Setting the right intentions will always overpower your technique. You can have all the great techniques in sales and try to convince someone, but at the end of the day, if you have the wrong intentions, you will not be able to convince the other person of the outcome.
Have you ever been in a situation once where you’ve gone to a shop and wanted to buy something, and the sales assistant comes over to you and stars throwing all these discounts, gadgets, features, the bells and whistles, and even though you actually need the product they’re selling, you left without buying it because you just didn’t feel that the sales assistant had your best interest in mind. However, on the flip side, when you did actually go to a shop and the sales assistant was super friendly very eager to help you, and even though you actually didn’t need to buy the product they were selling, you ended up buying it anyway? Now, I don’t know about you guys, but I certainly have been in these situations.
In fact, the more I think about this, the more I find myself in these positions, like recently, my company decided to begin a hiring for a new position. The recruitment agent was so eager to throw resumes and candidates at me that I didn’t feel that they understood my needs before they started communicating with me. And it left me feeling that they were just trying to earn their commission for the sake of helping me fill the position I was hiring for.

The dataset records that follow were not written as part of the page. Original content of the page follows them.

-- ==== Sys2Proof/Decode.lean ====
section
/-!
DEFINITION. The decoder, total on every word and every list of bytes, rejecting by name; and the encoder, written from
the same tables (Tables 2.1, 2.3 and 2.4). Hint runs are decoded by `decodeRun` (R36 to R45).
-/

namespace Sys2Proof

/-- Why a word is no instruction (R34, R35, R30, R23 to R31). -/
inductive Illegal where
  /-- a major of Table 2.3 marked illegal -/
  | major
  /-- a function, aop, sub or op value not assigned (R35, R359) -/
  | function
  /-- a field of the wrong class, or an unused field that is not zero (R30) -/
  | field
  /-- a value outside its range or alignment (R23 to R31, R44, R121) -/
  | value
  /-- a hint word where an instruction stands -/
  | hint
  /-- fewer than four bytes -/
  | short
deriving DecidableEq, Repr

/-- The bits `len` wide from bit `lo` of a word read as a number (R1). -/
def bitsAt (w lo len : Nat) : Nat := w / 2 ^ lo % 2 ^ len

/-- A destination field (R30). -/
def dstOf (f : Nat) : Option Dst :=
  if f < 64 then some (.reg (BitVec.ofNat 6 f))
  else if 96 ≤ f ∧ f < 112 then some (.push (BitVec.ofNat 4 f))
  else none

/-- A source field (R30). -/
def srcOf (f : Nat) : Option Src :=
  if f < 64 then some (.reg (BitVec.ofNat 6 f))
  else if 96 ≤ f ∧ f < 112 then some (.pop (BitVec.ofNat 4 f))
  else if f < 80 then some (.peek (BitVec.ofNat 4 f))
  else none

/-- A field that must be a register or a 6-bit constant: class 0 (R30). -/
def regOf (f : Nat) : Option Reg := if f < 64 then some (BitVec.ofNat 6 f) else none

/-- A field that must name a register whose number is a multiple of 4 (R31, R359). -/
def quadRegOf (f : Nat) : Option Reg := if f < 64 ∧ f % 4 = 0 then some (BitVec.ofNat 6 f) else none

/-- A field that must name a channel with bit 5 set (R251). -/
def popOf (f : Nat) : Option Chan := if 96 ≤ f ∧ f < 112 then some (BitVec.ofNat 4 f) else none

/-- A field that must name a channel peek (R251). -/
def peekOf (f : Nat) : Option Chan := if 64 ≤ f ∧ f < 80 then some (BitVec.ofNat 4 f) else none

/-- The barrier number of rcvset: bits 25:22 zero (R34). -/
def low3Of (f : Nat) : Option (BitVec 3) := if f < 8 then some (BitVec.ofNat 3 f) else none

/-- A field the instruction does not use (R30). -/
def zeroOf (f : Nat) : Option Unit := if f = 0 then some () else none

/-- An instruction of one operand field. -/
def fmt1 {α : Type} (fa : Nat → Option α) (mk : α → Instr) (a : Nat) : Except Illegal Instr :=
  match fa a with
  | some x => .ok (mk x)
  | none => .error .field

/-- An instruction of two operand fields. -/
def fmt2 {α β : Type} (fa : Nat → Option α) (fb : Nat → Option β) (mk : α → β → Instr) (a b : Nat) :
    Except Illegal Instr :=
  match fa a, fb b with
  | some x, some y => .ok (mk x y)
  | _, _ => .error .field

/-- An instruction of three operand fields. -/
def fmt3 {α β γ : Type} (fa : Nat → Option α) (fb : Nat → Option β) (fc : Nat → Option γ) (mk : α → β → γ → Instr)
    (a b c : Nat) : Except Illegal Instr :=
  match fa a, fb b, fc c with
  | some x, some y, some z => .ok (mk x y z)
  | _, _, _ => .error .field

/-- Major 0x01, INT (Table 2.4). -/
def decInt (d a b fn : Nat) : Except Illegal Instr :=
  match fn with
  | 0 => fmt3 dstOf srcOf srcOf (fun d a b => .iadd d a b) d a b
  | 1 => fmt3 dstOf srcOf srcOf (fun d a b => .isub d a b) d a b
  | 2 => fmt3 dstOf srcOf srcOf (fun d a b => .imul d a b) d a b
  | 3 => fmt3 dstOf srcOf srcOf (fun d a b => .imulh d a b) d a b
  | 4 => fmt3 dstOf srcOf srcOf (fun d a b => .nmulh d a b) d a b
  | 5 => fmt3 regOf srcOf srcOf (fun d a b => .imad d a b) d a b
  | 6 => fmt3 dstOf srcOf srcOf (fun d a b => .imin d a b) d a b
  | 7 => fmt3 dstOf srcOf srcOf (fun d a b => .imax d a b) d a b
  | 8 => fmt3 dstOf srcOf srcOf (fun d a b => .nmin d a b) d a b
  | 9 => fmt3 dstOf srcOf srcOf (fun d a b => .nmax d a b) d a b
  | 10 => fmt3 dstOf srcOf zeroOf (fun d a _ => .iabs d a) d a b
  | 11 => fmt3 dstOf srcOf zeroOf (fun d a _ => .ineg d a) d a b
  | 12 => fmt3 dstOf srcOf srcOf (fun d a b => .and d a b) d a b
  | 13 => fmt3 dstOf srcOf srcOf (fun d a b => .or d a b) d a b
  | 14 => fmt3 dstOf srcOf srcOf (fun d a b => .xor d a b) d a b
  | 15 => fmt3 dstOf srcOf srcOf (fun d a b => .andn d a b) d a b
  | 16 => fmt3 dstOf srcOf zeroOf (fun d a _ => .not d a) d a b
  | 17 => fmt3 dstOf srcOf regOf (fun d a b => .shl d a b) d a b
  | 18 => fmt3 dstOf srcOf regOf (fun d a b => .shr d a b) d a b
  | 19 => fmt3 dstOf srcOf regOf (fun d a b => .sar d a b) d a b
  | 20 => fmt3 dstOf srcOf regOf (fun d a b => .rotl d a b) d a b
  | 21 => fmt3 dstOf srcOf zeroOf (fun d a _ => .popc d a) d a b
  | 22 => fmt3 dstOf srcOf zeroOf (fun d a _ => .clz d a) d a b
  | 23 => fmt3 dstOf srcOf zeroOf (fun d a _ => .brev d a) d a b
  | 24 => fmt3 regOf srcOf srcOf (fun d a b => .sel d a b) d a b
  | 25 => fmt3 dstOf srcOf regOf (fun d a b => .bfe d a b) d a b
  | 26 => fmt3 regOf srcOf regOf (fun d a b => .bfi d a b) d a b
  | 27 => fmt3 dstOf srcOf srcOf (fun d a b => .iadds d a b) d a b
  | 28 => fmt3 dstOf srcOf srcOf (fun d a b => .isubs d a b) d a b
  | 29 => fmt3 dstOf srcOf zeroOf (fun d a _ => .mov d a) d a b
  | _ => .error .function

/-- Major 0x02, CMP (Table 2.4). -/
def decCmp (d a b fn : Nat) : Except Illegal Instr :=
  match fn with
  | 0 => fmt3 dstOf srcOf srcOf (fun d a b => .icmpEq d a b) d a b
  | 1 => fmt3 dstOf srcOf srcOf (fun d a b => .icmpNe d a b) d a b
  | 2 => fmt3 dstOf srcOf srcOf (fun d a b => .icmpLt d a b) d a b
  | 3 => fmt3 dstOf srcOf srcOf (fun d a b => .icmpLe d a b) d a b
  | 4 => fmt3 dstOf srcOf srcOf (fun d a b => .icmpGt d a b) d a b
  | 5 => fmt3 dstOf srcOf srcOf (fun d a b => .icmpGe d a b) d a b
  | 6 => fmt3 dstOf srcOf srcOf (fun d a b => .icmpLtn d a b) d a b
  | 7 => fmt3 dstOf srcOf srcOf (fun d a b => .icmpLen d a b) d a b
  | 8 => fmt3 dstOf srcOf srcOf (fun d a b => .icmpGtn d a b) d a b
  | 9 => fmt3 dstOf srcOf srcOf (fun d a b => .icmpGen d a b) d a b
  | 10 => fmt3 dstOf srcOf srcOf (fun d a b => .fcmpEq d a b) d a b
  | 11 => fmt3 dstOf srcOf srcOf (fun d a b => .fcmpNe d a b) d a b
  | 12 => fmt3 dstOf srcOf srcOf (fun d a b => .fcmpLt d a b) d a b
  | 13 => fmt3 dstOf srcOf srcOf (fun d a b => .fcmpLe d a b) d a b
  | 14 => fmt3 dstOf srcOf srcOf (fun d a b => .fcmpGt d a b) d a b
  | 15 => fmt3 dstOf srcOf srcOf (fun d a b => .fcmpGe d a b) d a b
  | 16 => fmt3 dstOf srcOf srcOf (fun d a b => .fcmpUn d a b) d a b
  | _ => .error .function

/-- Major 0x03, FLT (Table 2.4). -/
def decFlt (d a b fn : Nat) : Except Illegal Instr :=
  match fn with
  | 0 => fmt3 dstOf srcOf srcOf (fun d a b => .fadd d a b) d a b
  | 1 => fmt3 dstOf srcOf srcOf (fun d a b => .fsub d a b) d a b
  | 2 => fmt3 dstOf srcOf srcOf (fun d a b => .fmul d a b) d a b
  | 3 => fmt3 regOf srcOf srcOf (fun d a b => .ffma d a b) d a b
  | 4 => fmt3 dstOf srcOf srcOf (fun d a b => .fmin d a b) d a b
  | 5 => fmt3 dstOf srcOf srcOf (fun d a b => .fmax d a b) d a b
  | 6 => fmt3 dstOf srcOf zeroOf (fun d a _ => .fabs d a) d a b
  | 7 => fmt3 dstOf srcOf zeroOf (fun d a _ => .fneg d a) d a b
  | 8 => fmt3 dstOf srcOf srcOf (fun d a b => .fsgn d a b) d a b
  | 9 => fmt3 dstOf srcOf zeroOf (fun d a _ => .frcp d a) d a b
  | 10 => fmt3 dstOf srcOf zeroOf (fun d a _ => .frsq d a) d a b
  | 11 => fmt3 dstOf srcOf zeroOf (fun d a _ => .fsqrt d a) d a b
  | 12 => fmt3 dstOf srcOf zeroOf (fun d a _ => .fexp2 d a) d a b
  | 13 => fmt3 dstOf srcOf zeroOf (fun d a _ => .flog2 d a) d a b
  | 14 => fmt3 dstOf srcOf zeroOf (fun d a _ => .fsin d a) d a b
  | 15 => fmt3 dstOf srcOf zeroOf (fun d a _ => .fcos d a) d a b
  | 16 => fmt3 dstOf srcOf zeroOf (fun d a _ => .ftanh d a) d a b
  | 17 => fmt3 dstOf srcOf zeroOf (fun d a _ => .ffloor d a) d a b
  | 18 => fmt3 dstOf srcOf zeroOf (fun d a _ => .fceil d a) d a b
  | 19 => fmt3 dstOf srcOf zeroOf (fun d a _ => .ftrunc d a) d a b
  | 20 => fmt3 dstOf srcOf zeroOf (fun d a _ => .frint d a) d a b
  | 21 => fmt3 dstOf srcOf zeroOf (fun d a _ => .fclass d a) d a b
  | 22 => fmt3 dstOf srcOf regOf (fun d a b => .fscale d a b) d a b
  | 23 => fmt3 regOf srcOf srcOf (fun d a b => .ffms d a b) d a b
  | _ => .error .function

So at the end of the day what you should always try to do when you’re there to help communicate with the person, come in with the right intention, the intention to serve. And if you have the right intention to serve, you will always come out with the best outcome. Now there’s always going to be situations where a patient can be very, very unreasonable. You know, sometimes even though you have the best intention for their well being, they’re unable to see eye to eye with you, so in those circumstances, you’ll just have to weather a little hostility.